▶ [EXERCISE DESCRIPTION]:
Going down the data below, set down exactly the line with "(f : IslUnit" and each line after it through the line with "State.onIsl_within (hl := (parts_trans (by decide) hl))"; no other lines.

▶ [THE DATA]:

-- ==== Sys2Proof/Laws/WithinGrog.lean ====
section
/-!
SUPPORT. The parts of the state that each operation of Machine/Grog.lean may change.
-/

namespace Sys2Proof.Machine

open Sys2Proof

set_option linter.all false

theorem State.propose_within {lp : List Part} {root s : State} (h : Within lp root s) (mon kind inst sub reason : Nat) (hl : ∀ p ∈
    ([.regs 0x470, .regs 0x4d0, .met, .sag, .grg] : List Part), p ∈ lp) : Within lp root (State.propose s mon kind inst sub reason)
    := by
  unfold State.propose
  repeat' first
    | with_reducible assumption
    | with_reducible apply State.journal_within (hl := (parts_trans (by decide) hl))
    | ((with_reducible apply State.inc_within (bf := 0x4d0) (mf := (hl _ (by decide)))) <;> first | (rfl; done) | (dsimp only; omega) | (dsimp only [Fld.whole]; omega) | (split <;> first | (rfl; done) | (dsimp only; omega)) | show Within _ _ _)
    | ((with_reducible apply State.put_within 0x4d0 (hb := (hl _ (by decide)))) <;> first | (rfl; done) | (dsimp only; omega) | (dsimp only [Fld.whole]; omega) | (split <;> first | (rfl; done) | (dsimp only; omega)) | show Within _ _ _)
    | with_reducible apply State.withGrg_within (hl := (parts_trans (by decide) hl))
    | with_reducible apply Within.ite
    | split
    | dsimp only
    | with_reducible intro _

theorem State.mapRequest_within {lp : List Part} {root s : State} (h : Within lp root s) (kind inst sub : Nat) (hard byFw : Bool)
    (hl : ∀ p ∈ ([.grg] : List Part), p ∈ lp) : Within lp root (State.mapRequest s kind inst sub hard byFw) := by
  unfold State.mapRequest
  repeat' first
    | with_reducible assumption
    | with_reducible apply State.withGrg_within (hl := (parts_trans (by decide) hl))
    | with_reducible apply Within.ite
    | split
    | dsimp only
    | with_reducible intro _

theorem State.grogHard_within {lp : List Part} {root s : State} (h : Within lp root s) (kind inst sub : Nat) (hl : ∀ p ∈ ([.regs
    0x470, .regs 0x4d0, .met, .sag, .grg] : List Part), p ∈ lp) : Within lp root (State.grogHard s kind inst sub) := by
  unfold State.grogHard
  repeat' first
    | with_reducible assumption
    | with_reducible apply State.mapRequest_within (hl := (parts_trans (by decide) hl))
    | with_reducible apply State.propose_within (hl := (parts_trans (by decide) hl))
    | with_reducible apply Within.ite
    | split
    | dsimp only
    | with_reducible intro _

theorem State.sectorFails_within {lp : List Part} {root s : State} (h : Within lp root s) (bad : Option (BitVec 8)) (hl : ∀ p ∈
    ([.regs 0x470, .regs 0x4d0, .met, .sag, .grg] : List Part), p ∈ lp) : Within lp root (State.sectorFails s bad) := by
  unfold State.sectorFails
  repeat' first
    | with_reducible assumption
    | with_reducible apply State.grogHard_within (hl := (parts_trans (by decide) hl))
    | split
    | dsimp only
    | with_reducible intro _

theorem State.grogWorst_within {lp : List Part} {root s : State} (h : Within lp root s) (m : Fin 7) (inst : Nat) (v : Word) (hl : ∀
    p ∈ ([.regs 0x4d0, .grg] : List Part), p ∈ lp) : Within lp root (State.grogWorst s m inst v) := by
  unfold State.grogWorst
  repeat' first
    | with_reducible assumption
    | ((with_reducible apply State.put_within 0x4d0 (hb := (hl _ (by decide)))) <;> first | (rfl; done) | (dsimp only; omega) | (dsimp only [Fld.whole]; omega) | (split <;> first | (rfl; done) | (dsimp only; omega)) | show Within _ _ _)
    | with_reducible apply State.withGrg_within (hl := (parts_trans (by decide) hl))
    | with_reducible apply Within.ite
    | split
    | dsimp only
    | with_reducible intro _

theorem State.grogWarn_within {lp : List Part} {root s : State} (h : Within lp root s) (m : Fin 7) (key kind inst sub : Nat) (v :
    Word) (warn worn : Bool) (hl : ∀ p ∈ ([.regs 0x470, .regs 0x4d0, .met, .sag, .grg] : List Part), p ∈ lp) : Within lp root
    (State.grogWarn s m key kind inst sub v warn worn) := by
  unfold State.grogWarn
  repeat' first
    | with_reducible assumption
    | with_reducible apply State.propose_within (hl := (parts_trans (by decide) hl))
    | with_reducible apply State.journal_within (hl := (parts_trans (by decide) hl))
    | ((with_reducible apply State.put_within 0x4d0 (hb := (hl _ (by decide)))) <;> first | (rfl; done) | (dsimp only; omega) | (dsimp only [Fld.whole]; omega) | (split <;> first | (rfl; done) | (dsimp only; omega)) | show Within _ _ _)
    | with_reducible apply State.withGrg_within (hl := (parts_trans (by decide) hl))
    | with_reducible refine Within.when ?_ fun _ _ => ?_
    | with_reducible apply Within.ite
    | split
    | dsimp only
    | with_reducible intro _

theorem State.grogReport_within {lp : List Part} {root s : State} (h : Within lp root s) (m : Fin 7) (kind inst sub : Nat) (v :
    Word) (warn worn : Bool) (hl : ∀ p ∈ ([.regs 0x470, .regs 0x4d0, .met, .sag, .grg] : List Part), p ∈ lp) : Within lp root
    (State.grogReport s m kind inst sub v warn worn) := by
  unfold State.grogReport
  repeat' first
    | with_reducible assumption
    | with_reducible apply State.grogWarn_within (hl := (parts_trans (by decide) hl))
    | with_reducible apply State.grogWorst_within (hl := (parts_trans (by decide) hl))
    | dsimp only
    | with_reducible intro _

theorem State.grogEye_within {lp : List Part} {root s : State} (h : Within lp root s) (key lane : Nat) (v : Word) (hl : ∀ p ∈
    ([.grg] : List Part), p ∈ lp) : Within lp root (State.grogEye s key lane v) := by
  unfold State.grogEye
  repeat' first
    | with_reducible assumption
    | with_reducible apply State.withGrg_within (hl := (parts_trans (by decide) hl))
    | with_reducible apply Within.ite
    | split
    | dsimp only
    | with_reducible intro _

theorem State.grogErr_within {lp : List Part} {root s : State} (h : Within lp root s) (kind inst sub : Nat) (hl : ∀ p ∈ ([.regs
    0x470, .regs 0x4d0, .met, .sag, .grg] : List Part), p ∈ lp) : Within lp root (State.grogErr s kind inst sub) := by
  unfold State.grogErr
  repeat' first
    | with_reducible assumption
    | with_reducible apply State.grogReport_within (hl := (parts_trans (by decide) hl))
    | with_reducible apply State.withGrg_within (hl := (parts_trans (by decide) hl))
    | with_reducible apply Within.ite
    | split
    | dsimp only
    | with_reducible intro _

theorem State.grogSegment_within {lp : List Part} {root s : State} (h : Within lp root s) (n : Fin 9) (c : Fin 2) (k : Fin 8) (rds
    initial : Nat) (broken : Bool) (hl : ∀ p ∈ ([.regs 0x470, .regs 0x4d0, .met, .sag, .grg] : List Part), p ∈ lp) : Within lp root
    (State.grogSegment s n c k rds initial broken) := by
  unfold State.grogSegment
  repeat' first
    | with_reducible assumption
    | with_reducible apply State.grogReport_within (hl := (parts_trans (by decide) hl))
    | with_reducible apply State.grogHard_within (hl := (parts_trans (by decide) hl))
    | with_reducible apply Within.ite
    | split
    | dsimp only
    | with_reducible intro _

theorem State.grogWinDrift_within {lp : List Part} {root s : State} (h : Within lp root s) (n : Fin 44) (ofs : Int) (pass : Bool)
    (hl : ∀ p ∈ ([.regs 0x470, .regs 0x4d0, .met, .sag, .grg] : List Part), p ∈ lp) : Within lp root (State.grogWinDrift s n ofs
    pass) := by
  unfold State.grogWinDrift
  repeat' first
    | with_reducible assumption
    | with_reducible apply State.grogReport_within (hl := (parts_trans (by decide) hl))
    | dsimp only
    | with_reducible intro _

theorem State.setGx_within {lp : List Part} {root s : State} (h : Within lp root s) (i : Fin 2) (u : GxUse) (hl : ∀ p ∈ ([.gx] :
    List Part), p ∈ lp) : Within lp root (State.setGx s i u) := by
  unfold State.setGx
  repeat' first
    | with_reducible assumption
    | with_reducible apply State.withGx_within (hl := (parts_trans (by decide) hl))
    | dsimp only
    | with_reducible intro _

theorem State.diagBegin_within {lp : List Part} {root s : State} (h : Within lp root s) (core ain : Nat) (hl : ∀ p ∈ ([.regs 0x4d0,
    .gx, .grg] : List Part), p ∈ lp) : Within lp root (State.diagBegin s core ain) := by
  unfold State.diagBegin
  repeat' first
    | with_reducible assumption
    | with_reducible apply State.setGx_within (hl := (parts_trans (by decide) hl))
    | ((with_reducible apply State.put_within 0x4d0 (hb := (hl _ (by decide)))) <;> first | (rfl; done) | (dsimp only; omega) | (dsimp only [Fld.whole]; omega) | (split <;> first | (rfl; done) | (dsimp only; omega)) | show Within _ _ _)
    | with_reducible apply State.withGrg_within (hl := (parts_trans (by decide) hl))
    | split
    | dsimp only
    | with_reducible intro _

theorem State.diagWanted_within {lp : List Part} {root s : State} (h : Within lp root s) (core ain : Nat) (hl : ∀ p ∈ ([.regs 0x4d0,
    .gx, .grg] : List Part), p ∈ lp) : Within lp root (State.diagWanted s core ain) := by
  unfold State.diagWanted
  repeat' first
    | with_reducible assumption
    | with_reducible apply State.diagBegin_within (hl := (parts_trans (by decide) hl))
    | with_reducible apply State.withGrg_within (hl := (parts_trans (by decide) hl))
    | with_reducible apply Within.ite
    | split
    | dsimp only
    | with_reducible intro _

theorem State.diagNext_within {lp : List Part} {root s : State} (h : Within lp root s) (hl : ∀ p ∈ ([.regs 0x4d0, .gx, .grg] : List
    Part), p ∈ lp) : Within lp root (State.diagNext s) := by
  unfold State.diagNext
  repeat' first
    | with_reducible assumption
    | with_reducible apply State.diagBegin_within (hl := (parts_trans (by decide) hl))
    | with_reducible apply State.withGrg_within (hl := (parts_trans (by decide) hl))
    | split
    | dsimp only
    | with_reducible intro _

theorem State.grogFlag_within {lp : List Part} {root s : State} (h : Within lp root s) (core ain : Nat) (hl : ∀ p ∈ ([.regs 0x4d0,
    .gx, .grg] : List Part), p ∈ lp) : Within lp root (State.grogFlag s core ain) := by
  unfold State.grogFlag
  repeat' first
    | with_reducible assumption
    | with_reducible apply State.diagWanted_within (hl := (parts_trans (by decide) hl))
    | with_reducible refine Within.when ?_ fun _ _ => ?_
    | dsimp only
    | with_reducible intro _

theorem State.grogRefuse_within {lp : List Part} {root s : State} (h : Within lp root s) (hl : ∀ p ∈ ([.regs 0x4d0] : List Part), p
    ∈ lp) : Within lp root (State.grogRefuse s) := by
  unfold State.grogRefuse
  repeat' first
    | with_reducible assumption
    | ((with_reducible apply State.inc_within (bf := 0x4d0) (mf := (hl _ (by decide)))) <;> first | (rfl; done) | (dsimp only; omega) | (dsimp only [Fld.whole]; omega) | (split <;> first | (rfl; done) | (dsimp only; omega)) | show Within _ _ _)
    | ((with_reducible apply State.put_within 0x4d0 (hb := (hl _ (by decide)))) <;> first | (rfl; done) | (dsimp only; omega) | (dsimp only [Fld.whole]; omega) | (split <;> first | (rfl; done) | (dsimp only; omega)) | show Within _ _ _)
    | dsimp only
    | with_reducible intro _
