-- ==== Sys2Proof/Laws/WithinIsl.lean ====
section
/-!
SUPPORT. The parts of the state that each operation of Machine/Isl.lean may change.
-/

namespace Sys2Proof.Machine

open Sys2Proof

set_option linter.all false

theorem State.onIsl_within {lp : List Part} {root s : State} (h : Within lp root s) (f : IslUnit → IslUnit) (hl : ∀ p ∈ ([.isl] :
    List Part), p ∈ lp) : Within lp root (State.onIsl s f) := by
  unfold State.onIsl
  repeat' first
    | with_reducible assumption
    | with_reducible apply State.withIsl_within (hl := (parts_trans (by decide) hl))
    | dsimp only
    | with_reducible intro _

theorem State.islPut_within {lp : List Part} {root s : State} (h : Within lp root s) (j : Nat) (v : Word) (hl : ∀ p ∈ ([.regs 0x41c,
    .slots] : List Part), p ∈ lp) : Within lp root (State.islPut s j v) := by
  unfold State.islPut
  repeat' first
    | with_reducible assumption
    | with_reducible apply State.publishBy_within (hl := (parts_trans (by decide) hl))
    | dsimp only
    | with_reducible intro _

theorem State.islPublish_within {lp : List Part} {root s : State} (h : Within lp root s) (hl : ∀ p ∈ ([.regs 0x41c, .slots] : List
    Part), p ∈ lp) : Within lp root (State.islPublish s) := by
  unfold State.islPublish
  repeat' first
    | with_reducible assumption
    | with_reducible apply State.islPut_within (hl := (parts_trans (by decide) hl))
    | with_reducible refine Within.each ?_ fun _ _ _ => ?_
    | with_reducible apply Within.ite
    | split
    | dsimp only
    | with_reducible intro _

theorem State.islDeclare_within {lp : List Part} {root s : State} (h : Within lp root s) (src : Nat) (hl : ∀ p ∈ ([.regs 0x422,
    .isl] : List Part), p ∈ lp) : Within lp root (State.islDeclare s src) := by
  unfold State.islDeclare
  repeat' first
    | with_reducible assumption
    | with_reducible apply State.onIsl_within (hl := (parts_trans (by decide) hl))
    | ((with_reducible apply State.put_within 0x422 (hb := (hl _ (by decide)))) <;> first | (rfl; done) | (dsimp only; omega) | (dsimp only [Fld.whole]; omega) | (split <;> first | (rfl; done) | (dsimp only; omega)) | show Within _ _ _)
    | with_reducible apply Within.ite
    | split
    | dsimp only
    | with_reducible intro _
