-- ==== Sys2Proof/Laws/WithinModulator.lean ====
section
/-!
SUPPORT. The parts of the state that each operation of Machine/Modulator.lean may change.
-/

namespace Sys2Proof.Machine

open Sys2Proof

set_option linter.all false

theorem State.blankFrom_within {lp : List Part} {root s : State} (h : Within lp root s) (p : Fin 9) (a : Bool) (hl : ∀ p ∈ ([.wins]
    : List Part), p ∈ lp) : Within lp root (State.blankFrom s p a) := by
  unfold State.blankFrom
  repeat' first
    | with_reducible assumption
    | with_reducible apply State.onWin_within (hl := (parts_trans (by decide) hl))
    | with_reducible refine Within.each ?_ fun _ _ _ => ?_
    | with_reducible apply Within.ite
    | split
    | dsimp only
    | with_reducible intro _

theorem State.toChannel_within {lp : List Part} {root s : State} (h : Within lp root s) (p n : Fin 9) (c : Fin 2) (on : Bool) (hl :
    ∀ p ∈ ([.regs 0x440, .tiles, .wins] : List Part), p ∈ lp) : Within lp root (State.toChannel s p n c on) := by
  unfold State.toChannel
  repeat' first
    | with_reducible assumption
    | with_reducible apply State.blankFrom_within (hl := (parts_trans (by decide) hl))
    | with_reducible apply State.chanReqOff_within (hl := (parts_trans (by decide) hl))
    | with_reducible apply State.chanReqOn_within (hl := (parts_trans (by decide) hl))
    | with_reducible apply State.onChan_within (hl := (parts_trans (by decide) hl))
    | with_reducible refine Within.when ?_ fun _ _ => ?_
    | with_reducible apply Within.ite
    | split
    | dsimp only
    | with_reducible intro _

theorem State.drive_within {lp : List Part} {root s : State} (h : Within lp root s) (p : Fin 9) (pos : Nat) (hl : ∀ p ∈ ([.regs
    0x440, .mod, .tiles, .wins] : List Part), p ∈ lp) : Within lp root (State.drive s p pos) := by
  unfold State.drive
  repeat' first
    | with_reducible assumption
    | with_reducible apply State.toChannel_within (hl := (parts_trans (by decide) hl))
    | with_reducible apply State.onPair_within (hl := (parts_trans (by decide) hl))
    | with_reducible refine Within.when ?_ fun _ _ => ?_
    | with_reducible apply Within.ite
    | split
    | dsimp only
    | with_reducible intro _

theorem State.gatesTold_within {lp : List Part} {root s : State} (h : Within lp root s) (p : Fin 9) (high : BitVec 2) (hl : ∀ p ∈
    ([.regs 0x440] : List Part), p ∈ lp) : Within lp root (State.gatesTold s p high) := by
  unfold State.gatesTold
  repeat' first
    | with_reducible assumption
    | with_reducible apply State.gateTold_within (hl := (parts_trans (by decide) hl))
    | split
    | dsimp only
    | with_reducible intro _

theorem execEdgeDue_within {s out : State} (p : Fin 9) (a : EdgeAt) (e : execEdgeDue p a s = .next out) : Within [.regs 0x430, .regs
    0x440, .mod, .tiles, .wins] s out := by
  cases e
  repeat' first
    | with_reducible exact Within.refl _ _
    | with_reducible assumption
    | with_reducible apply State.gatesTold_within (hl := (by decide))
    | with_reducible apply State.drive_within (hl := (by decide))
    | with_reducible apply State.onPair_within (hl := (by decide))
    | ((with_reducible apply State.put_within 0x430 (hb := (by decide))) <;> first | (rfl; done) | (dsimp only; omega) | (dsimp only [Fld.whole]; omega) | (split <;> first | (rfl; done) | (dsimp only; omega)) | show Within _ _ _)
    | with_reducible apply Within.ite
    | split
    | dsimp only
    | with_reducible intro _

theorem execCompareArrival_within {s out : State} (x : ArrivalAt) (e : execCompareArrival x s = .next out) : Within [.mod] s out :=
    by
  cases e
  repeat' first
    | with_reducible exact Within.refl _ _
    | with_reducible assumption
    | with_reducible apply State.onPair_within (hl := (by decide))
    | with_reducible apply State.modLater_within (hl := (by decide))
    | with_reducible refine Within.each ?_ fun _ _ _ => ?_
    | with_reducible refine Within.when ?_ fun _ _ => ?_
    | with_reducible apply Within.ite
    | split
    | dsimp only
    | with_reducible intro _

theorem execLoadPoint_within {s out : State} (a : PairAt) (e : execLoadPoint a s = .next out) : Within [.regs 0x430, .groups, .mod]
    s out := by
  cases e
  repeat' first
    | with_reducible exact Within.refl _ _
    | with_reducible assumption
    | with_reducible apply State.sourceEvent_within (hl := (by decide))
    | with_reducible apply State.onPair_within (hl := (by decide))
    | with_reducible apply State.modLater_within (hl := (by decide))
    | ((with_reducible apply State.put_within 0x430 (hb := (by decide))) <;> first | (rfl; done) | (dsimp only; omega) | (dsimp only [Fld.whole]; omega) | (split <;> first | (rfl; done) | (dsimp only; omega)) | show Within _ _ _)
    | with_reducible apply Within.ite
    | split
    | dsimp only
    | with_reducible intro _

theorem State.closePeriod_within {lp : List Part} {root s : State} (h : Within lp root s) (p : Fin 9)
    (hl : ∀ p ∈ ([.regs 0x430, .mod] : List Part), p ∈ lp) : Within lp root (State.closePeriod s p) := by
  unfold State.closePeriod
  refine Within.ite h (State.onPair_within ?_ _ _ (parts_trans (by decide) hl))
  refine State.put_within 0x430 (State.put_within 0x430 h ?_ (hl _ (by decide))) ?_ (hl _ (by decide)) <;> (dsimp only; omega)

theorem State.closeBoot_within {lp : List Part} {root s : State} (h : Within lp root s) (p : Fin 9) (hl : ∀ p ∈ ([.regs 0x440,
    .tiles] : List Part), p ∈ lp) : Within lp root (State.closeBoot s p) := by
  unfold State.closeBoot
  repeat' first
    | with_reducible assumption
    | with_reducible apply State.onTile_within (hl := (parts_trans (by decide) hl))
    | ((with_reducible apply State.put_within 0x440 (hb := (hl _ (by decide)))) <;> first | (rfl; done) | (dsimp only; omega) | (dsimp only [Fld.whole]; omega) | (split <;> first | (rfl; done) | (dsimp only; omega)) | show Within _ _ _)
    | split
    | dsimp only
    | with_reducible intro _

theorem State.tripTest_within {lp : List Part} {root s : State} (h : Within lp root s) (p : Fin 9) (hl : ∀ p ∈ ([.regs 0x440, .regs
    0x448, .regs 0x470, .regs 0x4e0, .outbox, .mod, .tiles, .sit, .met, .sag, .con] : List Part), p ∈ lp) : Within lp root
    (State.tripTest s p) := by
  unfold State.tripTest
  repeat' first
    | with_reducible assumption
    | with_reducible apply State.coneIf_within (hl := (parts_trans (by decide) hl))
    | with_reducible apply State.cutPairs_within (hl := (parts_trans (by decide) hl))
    | with_reducible apply State.raiseStopAlso_within (hl := (parts_trans (by decide) hl))
    | with_reducible apply State.onPair_within (hl := (parts_trans (by decide) hl))
    | ((with_reducible apply State.inc_within (bf := 0x448) (mf := (hl _ (by decide)))) <;> first | (rfl; done) | (dsimp only; omega) | (dsimp only [Fld.whole]; omega) | (split <;> first | (rfl; done) | (dsimp only; omega)) | show Within _ _ _)
    | ((with_reducible apply State.put_within 0x448 (hb := (hl _ (by decide)))) <;> first | (rfl; done) | (dsimp only; omega) | (dsimp only [Fld.whole]; omega) | (split <;> first | (rfl; done) | (dsimp only; omega)) | show Within _ _ _)
    | with_reducible apply Within.ite
    | split
    | dsimp only
    | with_reducible intro _

theorem State.holdTest_within {lp : List Part} {root s : State} (h : Within lp root s) (p : Fin 9) (hl : ∀ p ∈ ([.mod] : List Part),
    p ∈ lp) : Within lp root (State.holdTest s p) := by
  unfold State.holdTest
  repeat' first
    | with_reducible assumption
    | with_reducible apply State.onPair_within (hl := (parts_trans (by decide) hl))
    | split
    | dsimp only
    | with_reducible intro _

theorem State.restartTest_within {lp : List Part} {root s : State} (h : Within lp root s) (p : Fin 9) (hl : ∀ p ∈ ([.regs 0x448,
    .mod] : List Part), p ∈ lp) : Within lp root (State.restartTest s p) := by
  unfold State.restartTest
  repeat' first
    | with_reducible assumption
    | with_reducible apply State.onPair_within (hl := (parts_trans (by decide) hl))
    | ((with_reducible apply State.put_within 0x448 (hb := (hl _ (by decide)))) <;> first | (rfl; done) | (dsimp only; omega) | (dsimp only [Fld.whole]; omega) | (split <;> first | (rfl; done) | (dsimp only; omega)) | show Within _ _ _)
    | with_reducible apply Within.ite
    | split
    | dsimp only
    | with_reducible intro _

theorem State.dropRequests_within {lp : List Part} {root s : State} (h : Within lp root s) (p : Fin 9) (hl : ∀ p ∈ ([.regs 0x440,
    .tiles, .wins] : List Part), p ∈ lp) : Within lp root (State.dropRequests s p) := by
  unfold State.dropRequests
  repeat' first
    | with_reducible assumption
    | with_reducible apply State.toChannel_within (hl := (parts_trans (by decide) hl))
    | with_reducible apply Within.ite
    | split
    | dsimp only
    | with_reducible intro _

theorem execPeriodStart_within {s out : State} (a : PairGates) (e : execPeriodStart a s = .next out) : Within [.regs 0x430, .regs
    0x440, .regs 0x448, .regs 0x470, .regs 0x4e0, .outbox, .mod, .tiles, .wins, .sit, .met, .sag, .con] s out := by
  cases e
  repeat' first
    | with_reducible exact Within.refl _ _
    | with_reducible assumption
    | with_reducible apply State.dropRequests_within (hl := (by decide))
    | with_reducible apply State.restartTest_within (hl := (by decide))
    | with_reducible apply State.holdTest_within (hl := (by decide))
    | with_reducible apply State.tripTest_within (hl := (by decide))
    | with_reducible apply State.closeBoot_within (hl := (by decide))
    | with_reducible apply State.closePeriod_within (hl := (by decide))
    | with_reducible apply State.gatesTold_within (hl := (by decide))
    | with_reducible apply State.drive_within (hl := (by decide))
    | with_reducible apply State.onPair_within (hl := (by decide))
    | ((with_reducible apply State.inc_within (bf := 0x430) (mf := (by decide))) <;> first | (rfl; done) | (dsimp only; omega) | (dsimp only [Fld.whole]; omega) | (split <;> first | (rfl; done) | (dsimp only; omega)) | show Within _ _ _)
    | ((with_reducible apply State.putB_within (bf := 0x430) (mf := (by decide))) <;> first | (rfl; done) | (dsimp only; omega) | (dsimp only [Fld.whole]; omega) | (split <;> first | (rfl; done) | (dsimp only; omega)) | show Within _ _ _)
    | ((with_reducible apply State.put_within 0x430 (hb := (by decide))) <;> first | (rfl; done) | (dsimp only; omega) | (dsimp only [Fld.whole]; omega) | (split <;> first | (rfl; done) | (dsimp only; omega)) | show Within _ _ _)
    | with_reducible refine Within.when ?_ fun _ _ => ?_
    | with_reducible apply Within.ite
    | split
    | dsimp only
    | with_reducible intro _

theorem State.hopTaken_within {lp : List Part} {root s : State} (h : Within lp root s) (hl : ∀ p ∈ ([.regs 0x430, .mod] : List
    Part), p ∈ lp) : Within lp root (State.hopTaken s) := by
  unfold State.hopTaken
  repeat' first
    | with_reducible assumption
    | ((with_reducible apply State.putB_within (bf := 0x430) (mf := (hl _ (by decide)))) <;> first | (rfl; done) | (dsimp only; omega) | (dsimp only [Fld.whole]; omega) | (split <;> first | (rfl; done) | (dsimp only; omega)) | show Within _ _ _)
    | with_reducible apply State.withMod_within (hl := (parts_trans (by decide) hl))
    | dsimp only
    | with_reducible intro _

theorem State.hopApply_within {lp : List Part} {root s : State} (h : Within lp root s) (st : Int) (hl : ∀ p ∈ ([.regs 0x430, .mod,
    .clk] : List Part), p ∈ lp) : Within lp root (State.hopApply s st) := by
  unfold State.hopApply
  repeat' first
    | with_reducible assumption
    | with_reducible apply State.hopTaken_within (hl := (parts_trans (by decide) hl))
    | with_reducible apply State.onPll_within (hl := (parts_trans (by decide) hl))
    | ((with_reducible apply State.putI_within (bf := 0x430) (mf := (hl _ (by decide)))) <;> first | (rfl; done) | (dsimp only; omega) | (dsimp only [Fld.whole]; omega) | (split <;> first | (rfl; done) | (dsimp only; omega)) | show Within _ _ _)
    | ((with_reducible apply State.incWrap_within (bf := 0x430) (mf := (hl _ (by decide)))) <;> first | (rfl; done) | (dsimp only; omega) | (dsimp only [Fld.whole]; omega) | (split <;> first | (rfl; done) | (dsimp only; omega)) | show Within _ _ _)
    | ((with_reducible apply State.put_within 0x430 (hb := (hl _ (by decide)))) <;> first | (rfl; done) | (dsimp only; omega) | (dsimp only [Fld.whole]; omega) | (split <;> first | (rfl; done) | (dsimp only; omega)) | show Within _ _ _)
    | with_reducible apply State.withMod_within (hl := (parts_trans (by decide) hl))
    | with_reducible apply Within.ite
    | split
    | dsimp only
    | with_reducible intro _

theorem State.hopAwait_within {lp : List Part} {root s : State} (h : Within lp root s) (st : Int) (hl : ∀ p ∈ ([.regs 0x430, .mod,
    .clk] : List Part), p ∈ lp) : Within lp root (State.hopAwait s st) := by
  unfold State.hopAwait
  repeat' first
    | with_reducible assumption
    | with_reducible apply State.hopApply_within (hl := (parts_trans (by decide) hl))
    | ((with_reducible apply State.put_within 0x430 (hb := (hl _ (by decide)))) <;> first | (rfl; done) | (dsimp only; omega) | (dsimp only [Fld.whole]; omega) | (split <;> first | (rfl; done) | (dsimp only; omega)) | show Within _ _ _)
    | with_reducible apply State.withMod_within (hl := (parts_trans (by decide) hl))
    | with_reducible apply Within.ite
    | split
    | dsimp only
    | with_reducible intro _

▶ [RESULT OF THE TASK]:
theorem State.onIsl_within {lp : List Part} {root s : State} (h : Within lp root s) (f : IslUnit → IslUnit) (hl : ∀ p ∈ ([.isl] :
    List Part), p ∈ lp) : Within lp root (State.onIsl s f) := by
  unfold State.onIsl
  repeat' first
    | with_reducible assumption
    | with_reducible apply State.withIsl_within (hl := (parts_trans (by decide) hl))
    | dsimp only
    | with_reducible intro _

theorem State.islPut_within {lp : List Part} {root s : State} (h : Within lp root s) (j : Nat) (v : Word) (hl : ∀ p ∈ ([.regs 0x41c,
    .slots] : List Part), p ∈ lp) : Within lp root (State.islPut s j v) := by
  unfold State.islPut
  repeat' first
    | with_reducible assumption
    | with_reducible apply State.publishBy_within (hl := (parts_trans (by decide) hl))
    | dsimp only
    | with_reducible intro _

theorem State.islPublish_within {lp : List Part} {root s : State} (h : Within lp root s) (hl : ∀ p ∈ ([.regs 0x41c, .slots] : List
    Part), p ∈ lp) : Within lp root (State.islPublish s) := by
  unfold State.islPublish
  repeat' first
    | with_reducible assumption
    | with_reducible apply State.islPut_within (hl := (parts_trans (by decide) hl))
    | with_reducible refine Within.each ?_ fun _ _ _ => ?_
    | with_reducible apply Within.ite
    | split
    | dsimp only
    | with_reducible intro _

theorem State.islDeclare_within {lp : List Part} {root s : State} (h : Within lp root s) (src : Nat) (hl : ∀ p ∈ ([.regs 0x422,
    .isl] : List Part), p ∈ lp) : Within lp root (State.islDeclare s src) := by
  unfold State.islDeclare
  repeat' first
    | with_reducible assumption
    | with_reducible apply State.onIsl_within (hl := (parts_trans (by decide) hl))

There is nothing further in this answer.